We were feeling all zen after the bath and went to have coffee in the most beautiful place in Budapest. Books&Coffee is housed in the Parisian Warehouse and boasts a beautiful ballroom where you can have a drink. As it was getting late we went to the Goszdu Court in the Jewish quarter, which boasts loads of nice cafes and restaurants, to have dinner. Afterwards we saw a Hungarian folk music band in a basement – they were amazing!

Our third day really took a toll on our feet. We started off at the market hall where we made it our quest to find the most reasonably priced bag of paprika powder (inflation prices for tourists, you understand) and we bought some salami to take home with us. We then went to St. Isztván, a staggeringly humongous basilica with beautiful decorations on the inside. You could climb to the top and enjoy a fine view over Budapest – what we mostly noticed was the smog over the city. We decided that we would cross the Danube and see the Buda Hill Castle. On our way to the hills of Buda we stopped by Páriszi Udvar, a warehouse that was supposed to be beautifully decorated in Jugendstil. Unfortunately, when we got there it was being renovated. There was quite a lot of renovation going on in general; a good thing, of course, but a little disappointing at the time.
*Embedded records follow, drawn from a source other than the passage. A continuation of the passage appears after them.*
/-- Settles O24: the host of the statement only waits, and its work comes to an end. -/
theorem everyCommandIsAnswered : Obligations.EveryCommandIsAnswered :=
  fun s hrst hhost hheld => Fxu.Draining.exists_answered (p := s.params) (f := s.fxu) ⟨hrst, hhost, hheld⟩

end Sys2Proof.Machine
end

section
/-!
PROOFS. The command word (spec/30_encoding.md): decoding and encoding undo each other (R50, R53), and what the
assembler makes of an operation and its counts (R61 to R63).
-/

namespace Sys2Proof

/-! ## The round trip -/

/-- Every operation code fits the 5 bits of its field. -/
theorem code_lt (i : Instr) : i.code < 32 := by
  cases i <;> simp [Instr.code]

theorem wellFormed_iff {i : Instr} : i.wellFormed = true ↔ i.f < 128 ∧ i.fb < 128 := by
  simp [Instr.wellFormed]

theorem encode_toNat {i : Instr} (h : i.wellFormed = true) :
    (encode i).toNat = i.fb * 4096 + i.f * 32 + i.code :=
  Laws.CommandWord.of_code (code_lt i) h

/-- The three fields make up the whole word (R50). -/
theorem fields_toNat (cmd : BitVec 19) : cmdFB cmd * 4096 + cmdF cmd * 32 + cmdOp cmd = cmd.toNat := by
  have hlt := cmd.isLt
  unfold cmdFB cmdF cmdOp
  omega

/-- Settles O1: each field of the encoded word is the instruction's own, and the opcode map inverts the
code. -/
theorem decodeOfEncode : Obligations.DecodeOfEncode := by
  intro i h
  obtain ⟨hf, hfb⟩ := wellFormed_iff.mp h
  have hcode := code_lt i
  have hword := encode_toNat h
  have hop : cmdOp (encode i) = i.code := by unfold cmdOp; omega
  have hF : cmdF (encode i) = i.f := by unfold cmdF; omega
  have hFB : cmdFB (encode i) = i.fb := by unfold cmdFB; omega
  rw [decode, hop, hF, hFB, instrOfOp_code]

/-- A word that decodes has the code and the counts of the instruction as its fields. -/
theorem fields_of_decode {cmd : BitVec 19} {i : Instr} (h : decode cmd = .ok i) :
    i.code = cmdOp cmd ∧ i.f = cmdF cmd ∧ i.fb = cmdFB cmd := by
  by_cases hres : reservedCode (cmdOp cmd)
  · rw [decode_of_reservedCode hres] at h
    cases h
  · obtain ⟨j, hj, hfields⟩ := decode_of_not_reservedCode hres
    rwa [Except.ok.inj (h.symm.trans hj)]

/-- Settles O2: the fields of a word that decodes are the instruction's, each field is of 7 bits, and the
fields make up the word. -/
theorem encodeOfDecode : Obligations.EncodeOfDecode := by
  intro cmd i h
  obtain ⟨hcode, hf, hfb⟩ := fields_of_decode h
  have hwf : i.wellFormed = true := by
    rw [wellFormed_iff, hf, hfb]
    exact ⟨Nat.mod_lt _ (by decide), Nat.mod_lt _ (by decide)⟩
  refine ⟨BitVec.eq_of_toNat_eq ?_, hwf⟩
  rw [encode_toNat hwf, hcode, hf, hfb, fields_toNat]

/-- Settles O4: each word is closed, and decoding computes. -/
theorem canonicalWordsDecode : Obligations.CanonicalWordsDecode :=
  ⟨rfl, rfl, rfl, rfl, rfl, rfl, rfl, rfl⟩

/-! ## The assembler -/

/-- The eleven operations that read `FB` are written with both suffixes and carry the counts written. -/
theorem written_with_fFb {op : Nat → Nat → Instr}
    (h : op ∈ [Instr.cvt, .add, .sub, .mul, .div, .mod, .eq, .lt, .le, .gt, .ge]) :
    (op 0 0).suffix = .fFb ∧ ∀ f fb, (op f fb).f = f ∧ (op f fb).fb = fb := by
  simp only [List.mem_cons, List.not_mem_nil, or_false] at h
  rcases h with rfl | rfl | rfl | rfl | rfl | rfl | rfl | rfl | rfl | rfl | rfl <;>
    exact ⟨rfl, fun _ _ => ⟨rfl, rfl⟩⟩

/-- Settles O5: both texts assemble to the operation with `F` in both fields, which is well-formed for a
7-bit `F`. -/
theorem assemblerDefaultsFBToF : Obligations.AssemblerDefaultsFBToF := by
  intro op hop f hf
  obtain ⟨hsuffix, hcounts⟩ := written_with_fFb hop
  have hwf : (op f f).wellFormed = true := by
    rw [wellFormed_iff, (hcounts f f).1, (hcounts f f).2]
    exact ⟨hf, hf⟩
  simp [assemble, hsuffix, hwf]

end Sys2Proof
end

section
/-!
PROOFS. The step (spec/10_state.md R26, R27; spec/70_reset_and_hazards.md R190 to R199): what it runs and how
it answers, what each meaning leaves unchanged, what a reset edge discards, and the two channels at an edge.
-/

namespace Sys2Proof.Machine

/-! ## Acceptance -/

theorem Fxu.accepts_iff {w : Nat} {f : Fxu w} :
    f.accepts = true ↔ f.inp.rst = false ∧ f.inp.cmdValid = true ∧ f.cmdWait = 0 := by
  simp [accepts, cmdReady, and_assoc]

/-- The host that owes a command it does not present unchanged (R194). -/
theorem Fxu.held_eq_false_iff {w : Nat} {f : Fxu w} : f.held = false ↔
    ∃ c, f.offered = some c ∧ ¬(f.inp.cmdValid = true ∧ f.inp.command = c) := by
  unfold held
  cases f.offered <;> simp

/-- Settles O6: the step answers an accepted command with its outcome, which is what the meaning of the
decoded instruction answers. -/
theorem stepRunsTheDecodedInstruction : Obligations.StepRunsTheDecodedInstruction := by
  intro s i hrst hheld hvalid hwait hdec
  rw [step_of_accepts hheld (Fxu.accepts_iff.mpr ⟨hrst, hvalid, hwait⟩), exec_of_decode hdec]

theorem decode_of_decodeTableWord {nbits w : Nat} {i : Instr} (h : decodeTableWord nbits w = some i) :
    decode (BitVec.ofNat 19 (w % 2 ^ nbits)) = .ok i := by
  unfold decodeTableWord at h
  split at h
  · next j hj => rw [hj, Option.some.inj h]
  · cases h

/-- Settles O7: the next edge after `withFetchWord` accepts the word, and nothing else is owed. -/
theorem fetchWordRunsNext : Obligations.FetchWordRunsNext := by
  intro s nbits w i h
  exact stepRunsTheDecodedInstruction (s.withFetchWord nbits w) i rfl rfl rfl rfl
    (decode_of_decodeTableWord h)

/-- Settles O8: what a step does with an accepted command. -/
theorem stepAnswersWithTheOutcome : Obligations.StepAnswersWithTheOutcome :=
  fun _ => step_of_accepts

/-- Settles O22: both blocks answer with the outcome of the one command. -/
theorem outcomeIgnoresHistory : Obligations.OutcomeIgnoresHistory := by
  intro p f g hf hg hfa hga hcmd
  refine ⟨outcome p.signed f.inp.command, step_of_accepts (s := ⟨p, f⟩) hf hfa, ?_⟩
  rw [hcmd]
  exact step_of_accepts (s := ⟨p, g⟩) hg hga

/-! ## What a meaning answers -/

/-- Everything a meaning can answer: TOFLT a result on `fy`, every other operation a result on `y`, except for
the two faults of DIV and MOD and of FROMFLT (R55, R171 to R173). -/
theorem result_cases {w : Nat} (signed : Bool) (i : Instr) (c : Command w) :
    (∃ v, result signed i c = .y v ∧ i.mnemonic ≠ "TOFLT") ∨
    (∃ v, result signed i c = .fy v ∧ i.mnemonic = "TOFLT") ∨
    (result signed i c = .fault .divisionByZero ∧ i.mnemonic ∈ ["DIV", "MOD"]) ∨
    (result signed i c = .fault .convInvalid ∧ i.mnemonic = "FROMFLT") := by
  cases i
  case toflt f fb => exact .inr (.inl ⟨_, rfl, rfl⟩)
  case fromflt f fb =>
    simp only [result]
    cases fromFloat w signed f c.fa with
    | none => exact .inr (.inr (.inr ⟨rfl, rfl⟩))
    | some v => exact .inl ⟨v, rfl, by simp [Instr.mnemonic]⟩
  case div f fb =>
    simp only [result]
    cases divide signed fb c.a c.b with
    | none => exact .inr (.inr (.inl ⟨rfl, by simp [Instr.mnemonic]⟩))
    | some v => exact .inl ⟨v, rfl, by simp [Instr.mnemonic]⟩
  case mod f fb =>
    simp only [result]
    cases modulo signed c.a (realign signed c.b fb f) with
    | none => exact .inr (.inr (.inl ⟨rfl, by simp [Instr.mnemonic]⟩))
    | some v => exact .inl ⟨v, rfl, by simp [Instr.mnemonic]⟩
  all_goals exact .inl ⟨_, rfl, by simp [Instr.mnemonic]⟩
Source: http://tipter.com/trips/budapest-circular-walk-from-pest-to-gellert-hill-ujbuda-and-lagymanyos
Páriszi Udvar in better times.

After that it was on to the old Buda Castle Hill. More than just comprised of one castle, it was a small city with restaurants and churches, museums and a theatre. We walked around in a crowd of tourists as the sun slowly set. Then we made a dash back to the centre to watch the New Zealand All Blacks crush Australia in the Rugby World Cup, together with a crowd of expats in an Irish pub. Around dinner time we ate at a Jewish restaurant and then hung around the Goszdu Court to see if there was anything Halloween-y going on. Not much luck, so we decided to visit one of the infamous ruin bars that Budapest is known for; the one we picked was Instant, a large empty house with bars and rooms with something different going on in just about each of them. When it gets late enough it’s one big party.

To kill time on our last day before we had to fly back, we visited the Heroes Square and the adjoining park. The square is dominated by the Millennium Monument, which consists of the arch angel Gabriel standing on a pillar and holding a cross and the Szent Korona, the symbols of Hungary. At the foot of the column are seven statues of tribesmen on a horse, including the first conqueror, Árpád. A gallery on either side of the monument shows statues of famous Hungarians. Afterwards we walked through the Városliget park and visited the Vajdahundya Castle.